Colorful cold noodle salad topped with fresh microgreens and sesame seeds in white bowl

Fresh Microgreen Cold Noodle Salad with Sesame Dressing

By Bryan, Microgreens Farmer at Wind River Greens

Quick answer: This microgreen cold noodle salad with sesame dressing comes together in just 30 minutes and serves 4 — making it a perfect warm-weather meal. The combination of soba noodles, tahini-based sesame dressing, and 2 cups of mixed radish, pea shoot, and sunflower microgreens creates a satisfying dish that's both refreshing and nutritious. Microgreens do more than garnish here — they add distinct peppery and earthy flavors that take this salad from simple to restaurant-worthy.

There's something magical about the combination of silky cold noodles, nutty sesame dressing, and the fresh pop of microgreens that makes this dish absolutely irresistible. This microgreen cold noodle salad with sesame dressing is your answer to hot summer days when you want something satisfying yet refreshing. The beauty lies in how the peppery bite of radish microgreens and the subtle earthiness of pea shoots complement the rich, creamy tahini-based dressing.

Prep Time: 20 minutes | Cook Time: 10 minutes | Total Time: 30 minutes | Serves: 4

What makes this recipe special is how microgreens elevate a simple noodle salad into something restaurant-worthy. Unlike traditional garnishes that just add color, microgreens bring distinct flavors and incredible nutrition to every bite. The contrast of temperatures and textures — cold silky noodles against crisp microgreens — creates a dining experience that's both comforting and invigorating.

a white plate topped with a salad next to a bag of seeds Photo by Ali Ammouri on Unsplash

Ingredients

For the noodles:


  • 12 oz soba noodles or thin wheat noodles

  • 2 cups mixed microgreens (radish, pea shoots, and sunflower)

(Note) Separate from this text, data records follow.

-- ==== Sys2Proof/Machine/Flags.lean ====
section
/-! DEFINITION. The status codes of R63, their classes, and the FLAGS byte of a full completion record (R61). -/

namespace Sys2Proof
namespace Machine

/-- R63: a status code. -/
abbrev Status := BitVec 8

namespace St
/-- R63. -/
def ok : Status := 0x00
/-- R63. -/
def skipped : Status := 0x01
/-- R63. -/
def recompute : Status := 0x08
/-- R63. -/
def mediaLost : Status := 0x09
/-- R63. -/
def notResident : Status := 0x0A
/-- R63. -/
def timeout : Status := 0x0B
/-- R63. -/
def cancelled : Status := 0x0C
/-- R63. -/
def notExecuted : Status := 0x0D
/-- R63. -/
def ctxRetired : Status := 0x0E
/-- R63. -/
def keyRevoked : Status := 0x0F
/-- R63. -/
def peerClosed : Status := 0x10
/-- R63. -/
def poison : Status := 0x11
/-- R63. -/
def badOpcode : Status := 0x20
/-- R63. -/
def badReserved : Status := 0x21
/-- R63. -/
def badOperand : Status := 0x22
/-- R63. -/
def badAlign : Status := 0x23
/-- R63. -/
def badHandle : Status := 0x24
/-- R63. -/
def badPosition : Status := 0x25
/-- R63. -/
def access : Status := 0x26
/-- R63. -/
def scope : Status := 0x27
/-- R63. -/
def noSpace : Status := 0x28
/-- R63. -/
def quota : Status := 0x29
/-- R63. -/
def busy : Status := 0x2A
/-- R63. -/
def formatNarrow : Status := 0x2B
/-- R63. -/
def profileMismatch : Status := 0x2C
/-- R63. -/
def statsMissing : Status := 0x2D
/-- R63. -/
def bwdFormat : Status := 0x2E
/-- R63. -/
def sourceFailed : Status := 0x2F
/-- R63. -/
def callDepth : Status := 0x30
/-- R63. -/
def image : Status := 0x31
/-- R63. -/
def ringHalted : Status := 0x32
/-- R63. -/
def aliveMismatch : Status := 0x33
/-- R63. -/
def window : Status := 0x34
/-- R63. -/
def linkDown : Status := 0x35
/-- R63. -/
def integrity : Status := 0x36
/-- R63. -/
def uncorrectable : Status := 0x37
/-- R63. -/
def msgTooLong : Status := 0x38
/-- R63. -/
def admitDeadline : Status := 0x40
/-- R63. -/
def gateRefused : Status := 0x41
/-- R63. -/
def notEnabled : Status := 0x42
end St

/-- R63: the success class. -/
def Status.success (s : Status) : Bool := s == St.ok || s == St.skipped

namespace Fl
/-- R61: FORMAT_WIDENED. -/
def widened : BitVec 4 := 1
/-- R61: LATE. -/
def late : BitVec 4 := 2
/-- R61: RESUMED. -/
def resumed : BitVec 4 := 4
/-- R61: LIST_FULL. -/
def listFull : BitVec 4 := 8
end Fl

/-- R61: PHASE of the record written with count n into a ring of `size` records: 1 on the first pass. -/
def phaseOf (n size : Nat) : Bool := (n / Nat.max size 1) % 2 == 0

/-- R61: the FLAGS byte. -/
def flagsByte (cflags : BitVec 4) (phase : Bool) : Byte :=
  BitVec.ofNat 8 (cflags.toNat + (if phase then 128 else 0))

/-- R60: a completion takes a full record when C is set, when its status is outside ST_OK and ST_SKIPPED, or when it
sets LATE. -/
def needsFull (c : Bool) (st : Status) (late : Bool) : Bool := c || !(Status.success st) || late

/-- R61: the 32 bytes of a full record. -/
def fullRecord (index : BitVec 32) (st : Status) (flags : Byte) (opcode : Byte) (layer opid : BitVec 16)
    (detail : BitVec 32) (result time : BitVec 64) : List Byte :=
  leBytes 4 index.toNat ++ [st, flags, opcode, 0] ++ leBytes 2 layer.toNat ++ leBytes 2 opid.toNat ++
    leBytes 4 detail.toNat ++ leBytes 8 result.toNat ++ leBytes 8 time.toNat

end Machine
end Sys2Proof
end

  • 1 large carrot, julienned

  • 1 cucumber, thinly sliced

  • 4 scallions, sliced diagonally

  • 1/4 cup fresh cilantro, chopped

  • 2 tablespoons sesame seeds, toasted

For the sesame dressing:


  • 1/4 cup tahini or sesame paste

  • 3 tablespoons soy sauce

  • 2 tablespoons rice vinegar

  • 1 tablespoon honey or maple syrup

  • 1 tablespoon sesame oil

  • 1 clove garlic, minced

  • 1 teaspoon fresh ginger, grated

  • 2-3 tablespoons warm water (to thin)

  • 1/2 teaspoon red pepper flakes (optional)

Instructions

  1. Cook the noodles according to package directions. Drain and immediately rinse under cold water until completely cool. Shake off excess water and set aside in a large mixing bowl.
  1. Prepare the vegetables while the noodles cool. Julienne the carrot into thin matchsticks, slice the cucumber into half-moons, and cut the scallions diagonally. Gently wash and dry your microgreens, keeping them chilled until ready to use.
  1. Make the sesame dressing by whisking together tahini, soy sauce, rice vinegar, honey, sesame oil, minced garlic, and grated ginger in a medium bowl. Gradually add warm water, one tablespoon at a time, until you reach a pourable consistency that coats the back of a spoon.
  1. Toast the sesame seeds in a dry skillet over medium heat for 2-3 minutes, stirring frequently, until golden and fragrant. Remove from heat and set aside.
woman in white dress holding her green hair Photo by Marcio Nascimento on Unsplash
  1. Assemble the salad by adding the prepared vegetables to the cooled noodles. Pour the sesame dressing over the mixture and toss gently to coat everything evenly.
  1. Add the microgreens just before serving, folding them in gently to preserve their delicate structure. The radish microgreens will add a peppery kick, while pea shoots contribute a sweet, fresh flavor.
  1. Garnish and serve immediately, topped with toasted sesame seeds and additional microgreens for color and texture contrast.

Tips

Noodle Temperature Matters: Make sure your noodles are completely cooled before adding the dressing. Warm noodles will wilt the microgreens and make the salad soggy. Rinse them thoroughly under cold water and even refrigerate for 10 minutes if needed.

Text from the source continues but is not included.